What you return must be every line below that includes the word "registers".

*** DATA RECORDS Section Begins ***

/-- Block registers of page 0x14 (CANC), from its page map. -/
def rowsCANC_0 : List FieldRow := [
  ⟨0x040, 4, 1, 8, 4, .rw, .val 2, .bt 1 10⟩,  -- CANx_CTRL.WAKE_FILT
  ⟨0x040, 4, 1, 7, 1, .rws, .val 1, .any⟩,  -- CANx_CTRL.PEX_EN
  ⟨0x040, 4, 1, 6, 1, .rws, .val 1, .any⟩,  -- CANx_CTRL.FD_EN
  ⟨0x040, 4, 1, 5, 1, .rws, .val 0, .any⟩,  -- CANx_CTRL.REF_FMT
  ⟨0x040, 4, 1, 4, 1, .rw, .val 1, .any⟩,  -- CANx_CTRL.REF_EN
  ⟨0x040, 4, 1, 3, 1, .rws, .val 0, .any⟩,  -- CANx_CTRL.TRIPLE
  ⟨0x040, 4, 1, 2, 1, .rw, .val 0, .any⟩,  -- CANx_CTRL.LOOPBACK
  ⟨0x040, 4, 1, 1, 1, .rw, .val 0, .any⟩,  -- CANx_CTRL.TEST
  ⟨0x040, 4, 1, 0, 1, .rw, .val 0, .any⟩,  -- CANx_CTRL.EN
  ⟨0x044, 4, 1, 2, 1, .wo, .val 0, .any⟩,  -- CANx_CMD.STN_RESET
  ⟨0x044, 4, 1, 1, 1, .wo, .val 0, .any⟩,  -- CANx_CMD.WAKE
  ⟨0x044, 4, 1, 0, 1, .wo, .val 0, .any⟩,  -- CANx_CMD.SLEEP
  ⟨0x048, 4, 1, 0, 5, .rw, .val 0, .any⟩,  -- CANx_CMD_ARG.STATION
  ⟨0x04C, 4, 1, 11, 1, .ro, .val 0, .any⟩,  -- CANx_STAT.TDC_SAT
  ⟨0x04C, 4, 1, 10, 1, .ro, .val 0, .any⟩,  -- CANx_STAT.PRIV_PEND
  ⟨0x04C, 4, 1, 9, 1, .ro, .val 0, .any⟩,  -- CANx_STAT.WAKE_FRAME
  ⟨0x04C, 4, 1, 8, 1, .ro, .val 0, .any⟩,  -- CANx_STAT.TRIPLE_IGNORED
  ⟨0x04C, 4, 1, 7, 1, .ro, .val 0, .any⟩,  -- CANx_STAT.EWARN
  ⟨0x04C, 4, 1, 5, 2, .ro, .val 0, .any⟩,  -- CANx_STAT.CONF
  ⟨0x04C, 4, 1, 0, 3, .ro, .val 0, .any⟩,  -- CANx_STAT.MODE
  ⟨0x050, 4, 1, 25, 7, .rws, .val 0x1F, .any⟩,  -- CANx_NBT
  ⟨0x050, 4, 1, 16, 9, .rws, .val 0, .any⟩,  -- CANx_NBT
  ⟨0x050, 4, 1, 8, 8, .rws, .val 0x7E, .any⟩,  -- CANx_NBT
  ⟨0x050, 4, 1, 0, 7, .rws, .val 0x1F, .any⟩,  -- CANx_NBT
  ⟨0x054, 4, 1, 24, 5, .rws, .val 0, .any⟩,  -- CANx_DBT
  ⟨0x054, 4, 1, 16, 5, .rws, .val 0x1C, .any⟩,  -- CANx_DBT
  ⟨0x054, 4, 1, 8, 4, .rws, .val 9, .any⟩,  -- CANx_DBT
  ⟨0x054, 4, 1, 0, 4, .rws, .val 9, .any⟩,  -- CANx_DBT
  ⟨0x058, 4, 1, 31, 1, .rws, .val 1, .any⟩,  -- CANx_TDC
  ⟨0x058, 4, 1, 16, 7, .rws, .val 0, .any⟩,  -- CANx_TDC
  ⟨0x058, 4, 1, 0, 7, .rws, .val 0x1E, .any⟩,  -- CANx_TDC
  ⟨0x05C, 4, 1, 0, 7, .ro, .val 0, .any⟩,  -- CANx_TDC_MEAS
  ⟨0x060, 4, 1, 16, 9, .ro, .val 0, .any⟩,  -- CANx_ERR
  ⟨0x060, 4, 1, 0, 8, .ro, .val 0, .any⟩,  -- CANx_ERR
  ⟨0x064, 4, 1, 29, 3, .ro, .val 0, .any⟩,  -- CANx_LEC
  ⟨0x064, 4, 1, 0, 29, .ro, .val 0, .any⟩,  -- CANx_LEC
  ⟨0x068, 4, 1, 0, 8, .ro, .val 0, .any⟩,  -- CANx_BOFF_RCV
  ⟨0x06C, 4, 1, 31, 1, .rws, .val 0, .any⟩,  -- CANx_REF_ID
  ⟨0x06C, 4, 1, 0, 29, .rws, .val 1, .any⟩,  -- CANx_REF_ID
  ⟨0x070, 4, 1, 0, 32, .ro, .val 0, .any⟩  -- CANx_REF_CNT
]
def rowsCANC_1 : List FieldRow := [
  ⟨0x074, 4, 1, 0, 32, .ro, .val 0xFFFFFFFF, .any⟩,  -- CANx_REF_DLY
  ⟨0x078, 4, 1, 31, 1, .rw, .val 0, .any⟩,  -- CANx_WAKE_ID
  ⟨0x078, 4, 1, 0, 29, .rw, .val 0, .any⟩,  -- CANx_WAKE_ID
  ⟨0x07C, 4, 1, 0, 29, .rw, .val 0x1FFFFFFF, .any⟩,  -- CANx_WAKE_MASK
  ⟨0x080, 4, 1, 0, 32, .rw, .val 0, .any⟩,  -- CANx_WAKE_DATA
  ⟨0x084, 4, 1, 0, 32, .rw, .val 0, .any⟩,  -- CANx_WAKE_DMASK
  ⟨0x088, 4, 1, 31, 1, .ro, .val 0, .any⟩,  -- CANx_CLASH
  ⟨0x088, 4, 1, 30, 1, .ro, .val 0, .any⟩,  -- CANx_CLASH
  ⟨0x088, 4, 1, 29, 1, .ro, .val 0, .any⟩,  -- CANx_CLASH
  ⟨0x088, 4, 1, 0, 29, .ro, .val 0, .any⟩,  -- CANx_CLASH
  ⟨0x090, 4, 1, 0, 32, .ro, .val 0, .any⟩,  -- CANx_TX_OK
  ⟨0x094, 4, 1, 0, 32, .ro, .val 0, .any⟩,  -- CANx_RX_OK
  ⟨0x098, 4, 1, 0, 32, .ro, .val 0, .any⟩,  -- CANx_RX_UNMATCHED
  ⟨0x09C, 4, 1, 0, 32, .ro, .val 0, .any⟩,  -- CANx_RX_REMOTE
  ⟨0x0A0, 4, 5, 0, 32, .ro, .val 0, .any⟩,  -- CANx_STUFF_ERR, _FORM_ERR, _ACK_ERR, _BIT_ERR, _CRC_ERR
  ⟨0x0B4, 4, 1, 0, 32, .ro, .val 0, .any⟩,  -- CANx_BOFF_CNT
  ⟨0x0B8, 4, 1, 0, 32, .ro, .val 0, .any⟩,  -- CANx_PASSIVE_CNT
  ⟨0x0BC, 4, 1, 0, 32, .ro, .val 0, .any⟩,  -- CANx_CLASH_CNT
  ⟨0x0C0, 4, 1, 0, 32, .ro, .val 0, .any⟩,  -- CANx_SUSPECT_CNT
  ⟨0x0C4, 4, 1, 0, 32, .ro, .val 0, .any⟩,  -- CANx_PRIV_MOVED
  ⟨0x0C8, 4, 1, 0, 32, .ro, .val 0, .any⟩,  -- CANx_TX_REFRESH
  ⟨0x0CC, 4, 1, 0, 32, .ro, .val 0, .any⟩,  -- CANx_PEX_CNT
  ⟨0x0D0, 4, 1, 0, 32, .ro, .val 0, .any⟩,  -- CANx_DROP_CNT
  ⟨0x0D4, 4, 1, 0, 32, .ro, .val 0, .any⟩,  -- CANx_LEN_MISMATCH
  ⟨0x0D8, 4, 1, 0, 32, .ro, .val 0, .any⟩,  -- CANx_REF_LOST
  ⟨0x0DC, 4, 1, 0, 16, .ro, .val 0, .any⟩,  -- CANx_CNT_OVF
  ⟨0x0E0, 4, 1, 0, 16, .w1c, .val 0, .any⟩,  -- CANx_CNT_CLR
  ⟨0x0E4, 4, 1, 0, 32, .ro, .val 0, .any⟩,  -- CANx_STN_DEF
  ⟨0x0E8, 4, 1, 0, 32, .ro, .val 0, .any⟩,  -- CANx_STN_RUN
  ⟨0x0EC, 4, 1, 0, 32, .ro, .val 0, .any⟩,  -- CANx_STN_DROP
  ⟨0x0F0, 4, 1, 0, 12, .ro, .val 0, .any⟩,  -- CANx_IMG_MBX
  ⟨0x0F4, 4, 1, 0, 32, .ro, .val 0, .any⟩,  -- CANx_OBJ_PEND_LO
  ⟨0x0F8, 4, 1, 0, 32, .ro, .val 0, .any⟩,  -- CANx_OBJ_PEND_HI
  ⟨0x0FC, 4, 1, 0, 32, .ro, .val 0, .any⟩,  -- CANx_OBJ_STOP_LO
  ⟨0x100, 4, 1, 0, 32, .ro, .val 0, .any⟩  -- CANx_OBJ_STOP_HI
]
/-- Block registers of page 0x14 (CANC), from its page map. -/
def rowsCANC : List FieldRow := rowsCANC_0 ++ rowsCANC_1

/-- Block registers of page 0x18 (ADC), from its page map. -/
def rowsADC : List FieldRow := [
  ⟨0x040, 4, 1, 0, 1, .rw, .val 0, .any⟩,  -- ADC_CTRL
  ⟨0x044, 4, 1, 4, 4, .ro, .val 0, .any⟩,  -- ADC_STAT
  ⟨0x044, 4, 1, 0, 1, .ro, .val 0, .any⟩,  -- ADC_STAT
  ⟨0x048, 4, 4, 0, 3, .rw, .val 0, .any⟩,  -- ADC_CHSEL_n
  ⟨0x058, 4, 4, 0, 17, .rw, .val 0, .zor 200 100000⟩,  -- ADC_TMR_k
  ⟨0x068, 4, 8, 31, 1, .rw, .val 0, .any⟩,  -- ADC_TRG_k
  ⟨0x068, 4, 8, 4, 16, .rw, .val 0, .any⟩,  -- ADC_TRG_k
  ⟨0x068, 4, 8, 0, 4, .rw, .val 0, .any⟩,  -- ADC_TRG_k
  ⟨0x088, 4, 4, 0, 32, .ro, .val 0, .any⟩,  -- ADC_TRIG_LOST_n
  ⟨0x098, 4, 4, 0, 32, .ro, .val 0, .any⟩,  -- ADC_CONV_CNT_n
  ⟨0x0A8, 4, 1, 0, 4, .ro, .val 0, .any⟩,  -- ADC_CNT_OVF
  ⟨0x0AC, 4, 1, 0, 4, .w1c, .val 0, .any⟩,  -- ADC_CNT_CLR
  ⟨0x0B0, 4, 1, 0, 32, .ro, .val 0, .any⟩,  -- ADC_OVR
  ⟨0x0B4, 4, 1, 0, 32, .w1c, .val 0, .any⟩,  -- ADC_OVR_CLR
  ⟨0x0B8, 4, 1, 0, 12, .ro, .val 0, .any⟩  -- ADC_IMG_MBX
]

/-- Block registers of page 0x19 (MOD), from its page map. -/
def rowsMOD : List FieldRow := [
  ⟨0x040, 4, 1, 1, 4, .rw, .val 0, .any⟩,  -- MOD_CTRL
  ⟨0x040, 4, 1, 0, 1, .rw, .val 0, .any⟩,  -- MOD_CTRL
  ⟨0x044, 4, 1, 28, 1, .ro, .val 0, .any⟩,  -- MOD_STAT
  ⟨0x044, 4, 1, 0, 28, .ro, .val 0, .any⟩,  -- MOD_STAT
  ⟨0x048, 4, 1, 0, 28, .ro, .val 0, .any⟩,  -- MOD_FAULT
  ⟨0x04C, 4, 1, 0, 28, .w1c, .val 0, .any⟩,  -- MOD_FAULT_CLR
  ⟨0x050, 4, 1, 0, 28, .ro, .val 0, .any⟩,  -- MOD_CLIP
  ⟨0x054, 4, 1, 0, 28, .w1c, .val 0, .any⟩,  -- MOD_CLIP_CLR
  ⟨0x058, 4, 1, 0, 32, .ro, .val 0, .any⟩,  -- MOD_FAULT_CNT
  ⟨0x05C, 4, 1, 0, 32, .ro, .val 0, .any⟩,  -- MOD_CLIP_CNT
  ⟨0x060, 4, 1, 0, 2, .ro, .val 0, .any⟩,  -- MOD_CNT_OVF
  ⟨0x064, 4, 1, 0, 2, .w1c, .val 0, .any⟩,  -- MOD_CNT_CLR
  ⟨0x068, 4, 1, 0, 32, .ro, .val 0x64B0B, .any⟩,  -- MOD_GRP_DLY
  ⟨0x070, 4, 28, 0, 24, .ro, .val 0, .any⟩  -- MOD_PEAK_m
]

*** DATA RECORDS Section Ends ***

→ ANSWER TO THIS EXERCISE
/-- Block registers of page 0x14 (CANC), from its page map. -/
/-- Block registers of page 0x14 (CANC), from its page map. -/
/-- Block registers of page 0x18 (ADC), from its page map. -/
/-- Block registers of page 0x19 (MOD), from its page map. -/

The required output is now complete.